PNY's theory based on de facto exclusive dealing is unavailing because all of its allegations purporting to show the "practical effect" of foreclosure are conclusory and unaccompanied by supporting facts. For example, PNY alleges, "[o]n information and belief," that "SanDisk has required retailers to enter into exclusive dealing arrangements" that "precluded the affected retailers from carrying USB flash memory system products made by PNY and other competitors." SAC ¶ 149; see Opp'n 9 (citing SAC ¶ 149). This allegation is nothing more than a bare assertion. PNY does not allege any factual support explaining how SanDisk "required" anyone to enter into exclusive contracts with it or why "affected retailers" could not carry other manufacturers' products if they wanted to do so.
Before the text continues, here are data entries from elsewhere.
/-- What a bay and its cartridge hold beside the registers of the CELLAR_BAY page (chapter 10). -/
structure Bay where
  /-- Capacity in bytes that OLM_IDENTIFY has reported, at most 2 TiB (R304). -/
  capacity : Nat := 0
  /-- Of the cartridge in the bay (log row 37): the capacity that it will report, in bytes, whether it can be sanitised,
  and whether it needs no part that Table 10-1 excludes (R305). -/
  reported : Nat := 0
  sane : Bool := true
  fit : Bool := true
  /-- Rate code at which the link has trained (Table 10-8). -/
  rate : Nat := 0
  /-- A request timed out once and the link has been retrained for it (R307). -/
  retrained : Bool := false
  /-- Mailbox commands in order of arrival, as opcode and whether software issued them; the first runs (R309). -/
  mbxQueue : List (Nat × Bool) := []
  /-- REMOVAL_READY has returned 1 (R330). -/
  removable : Bool := false
  /-- Copy that is stale or gone, by mirror entry: 1 the primary's, 2 the partner's, 3 both (R325). -/
  lostCopy : Map Nat := []
  /-- Pages that the copying pass has still to start on (R328, R329). -/
  evacLeft : List EvacPage := []
  evacCounted : Nat := 0
  /-- Frames of the bay that the evacuation has moved (R331). -/
  evacFrames : List Nat := []
  /-- Partition and virtual address of pages left in place (R319, R330). -/
  evacStuck : List (Nat × Nat) := []
  /-- EVAC_DONE has been posted and the cartridge has been asked (R330). -/
  evacDone : Bool := false
  /-- PANEL_TIME at which the partitions were asked, and the order in which the removal was queued (R594, R596). -/
  askedAt : Nat := 0
  queued : Nat := 0
  /-- Partitions that were asked (R595). -/
  asked : Nat := 0
  /-- PANEL_TIME at which a removal request last ended without removal (R593). -/
  endedAt : Option Nat := none
  deriving DecidableEq, Repr

/-- For whom the racking engine moves a page (R315, R319): a RACK command or a manifest entry by its key, a promotion, a
demotion, or the evacuation of a bay. -/
inductive MigWhy where
  | command (key : Nat)
  | stage (task : Nat)
  | promote
  | demote
  | evac (bay : Nat)
  deriving DecidableEq, Repr

/-- A page in migration (R315): its engine's stack, its page, the new frame once a pool has given it, and, while the leaf is
the transient one, the leaf's address and its old value. `state` is 0 to start, 1 transient, 2 deferred. -/
structure Mig where
  stack : Nat
  part : Nat
  pasid : Nat
  va : Nat
  why : MigWhy
  frame : Option Nat := none
  leaf : Nat := 0
  old : Word := 0
  state : Nat := 0
  /-- The page is WARM; and BAYMASK and GDDR_OK of its entry. -/
  warm : Bool := false
  mask : Nat := 0
  gddrOk : Bool := false
  deriving DecidableEq, Repr

/-- A record of a promotion ring (R321): the page, its GDDR frame, its backing frame, and its place in the ring. -/
structure Promo where
  stack : Nat
  part : Nat
  pasid : Nat
  va : Nat
  gddr : Nat
  backing : Nat
  place : Nat
  deriving DecidableEq, Repr

/-- A regulator's settings and its level in 2^-16 B (R298, Table 9-21). -/
structure Bucket where
  enable : Bool := false
  borrow : Bool := true
  prio : Nat := 3
  burst : Nat := 0x40
  rate : Nat := 0
  level : Int := 4294967296
  deriving DecidableEq, Repr

/-- States of a line at a caching agent (Table 11-2). -/
inductive LineState where
  | m | e | s | i
  deriving DecidableEq, Repr

/-- Class of a hub-cache line (Table 9-1). -/
inductive CacheClass where
  | normal | stream | keep
  deriving DecidableEq, Repr

/-- A valid line of a hub cache (Table 9-1, R272 to R276, R284). `line` is the address ÷ 128; `near` marks a
line of the near-cache (R278). `below` holds the bytes that GDDR holds under a dirty line (R275). -/
structure CacheLine where
  stack : Nat
  slice : Nat
  set : Nat
  way : Nat
  line : Nat
  dirty : Bool := false
  cls : CacheClass := .normal
  tag : Nat := 0
  part : Nat := 0
  prefetched : Bool := false
  born : Nat := 0
  used : Nat := 0
  near : Bool := false
  below : List Byte := []
  deriving DecidableEq, Repr

/-- An access that waits at a near-cache for its line or for ownership of it (R278, R279); `data` is empty for a
read, and `pref` says that it is a prefetch. -/
structure NearReq where
  stack : Nat
  line : Nat
  off : Nat
  len : Nat
  data : List Byte
  pref : Bool
  deriving DecidableEq, Repr

/-- An entry of a directory slice (R338): its slice and set, sharers in rising order, owner and recency. -/
structure DirEntry where
  home : Nat
  set : Nat
  sharers : List Nat := []
  owner : Option Nat := none
  used : Nat := 0
  deriving DecidableEq, Repr

/-- The transaction that keeps a line BUSY (R339): its request, the agents whose answers it awaits, those that
answered without a copy and whose eviction message is still to come (R344), and whether COMP_ACK ends it. An
eviction of the entry has the kind `snpRecall`. -/
structure DirTxn where
  req : Msg
  waits : List Nat := []
  missed : List Nat := []
  needAck : Bool := false
  /-- COMP_ACK has arrived before the owner's answer. -/
  acked : Bool := false
  deriving DecidableEq, Repr

/-- An invalidation that hubs have still to acknowledge (R354, R355): command-queue index, hubs, PANEL_TIME of its
issue, and whether INV_SLOW has been posted. -/
structure Inval where
  index : Nat
  hubs : List Nat
  issued : Nat
  slow : Bool := false
  deriving DecidableEq, Repr

/-- An entry of the host port's address translation cache (R356). -/
structure AtcEntry where
  fn : Nat
  base : Nat
  size : Nat
  write : Bool
  deriving DecidableEq, Repr

/-- A host translation in progress (R356, R357): function, aperture offset, whether it is for a write, and whether
a PRI Page Request is outstanding. -/
structure AtsReq where
  fn : Nat
  off : Nat
  write : Bool
  pri : Bool := false
  deriving DecidableEq, Repr

/-- An entry of a server core's TLB. -/
structure SrvTlb where
  core : Nat
  vpage : Nat
  ppage : Nat
  deriving DecidableEq, Repr

/-- A trained stream entry of a hub's prefetchers (R282, R283). Addresses are virtual. -/
structure Stream where
  requester : Nat
  part : Nat
  pasid : Nat
  stride : Int
  lastVa : Nat
  nextVa : Nat
  stream : Bool
  used : Nat
  deriving DecidableEq, Repr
Similarly, PNY argues that its "attempts to make bids and offers were denied." Opp'n 9 (citing SAC ¶ 151). But paragraph 151 of the SAC, which states that "[o]n information and belief, SanDisk's efforts at [REDACTED/] have resulted in all competition in the relevant markets being foreclosed at [REDACTED/] stores in return for a substantial [REDACTED/] payment from SanDisk," fails to provide any facts about how competition was "foreclosed" at [REDACTED/]. That paragraph alleges much scheming by SanDisk, but contains no facts about any actions resulting from such scheming or its practical effect. The same is true of PNY's allegation that SanDisk's "arrangements cut off competitors from nearly half of the retail store distribution of SD cards." Opp'n 13 (quoting SAC ¶ 97). Foreclosure is a legal conclusion—PNY's task is to provide the facts supporting it. It has not done so.

PNY contends that it has alleged "that there has been substantial foreclosure of competition." Opp'n 9 (citing SAC ¶ 251). The entire portion of the SAC cited in support simply states, "The effect of SanDisk's exclusive dealing arrangements has been the foreclosure of the SD card market for SanDisk's competitors, and—with reduced competition—the raising of prices for consumers." SAC ¶ 251. This is exactly what Twombly and Iqbal warned against. Providing "[t]hreadbare recitals of the elements of a cause of action," which is what PNY has done in its SAC, is insufficient. Iqbal, 556 U.S. at 678 (2009). In sum, "the complaint does not answer the basic questions: who, did what, to whom (or with whom), where, and when?" Kendall v. Visa U.S.A., Inc., 518 F.3d 1042, 1048 (9th Cir. 2008) (Section 1 case). It therefore fails to adequately plead unlawful foreclosure.

C. PNY Fails To Plead The Lack Of Alternative Channels Of Distribution.

The Ninth Circuit has said, "[i]f competitors can reach the ultimate consumers of the product by employing existing or potential alternative channels of distribution, it is unclear whether [exclusive dealing arrangements] foreclose from competition any part of the relevant market." Omega Envtl., 127 F.3d at 1163.

SanDisk argues that the SAC fails to plead the requisite foreclosure based on PNY's allegation that there are "limited alternative channels of distribution that (for now) remain open to SanDisk's competitors," SAC ¶ 252, because PNY expressly acknowledges that there are alternative channels of distribution besides retailers. Because PNY concedes that "some manufacturers of SD flash memory system products have attempted to sell directly to consumers (e.g., via company web sites)," which can earn greater margins than sales to retailers, SAC ¶ 98, SanDisk says that there is no reason why SD card suppliers cannot establish a direct sales presence now since SanDisk is allegedly causing prices to rise. Mot. 12.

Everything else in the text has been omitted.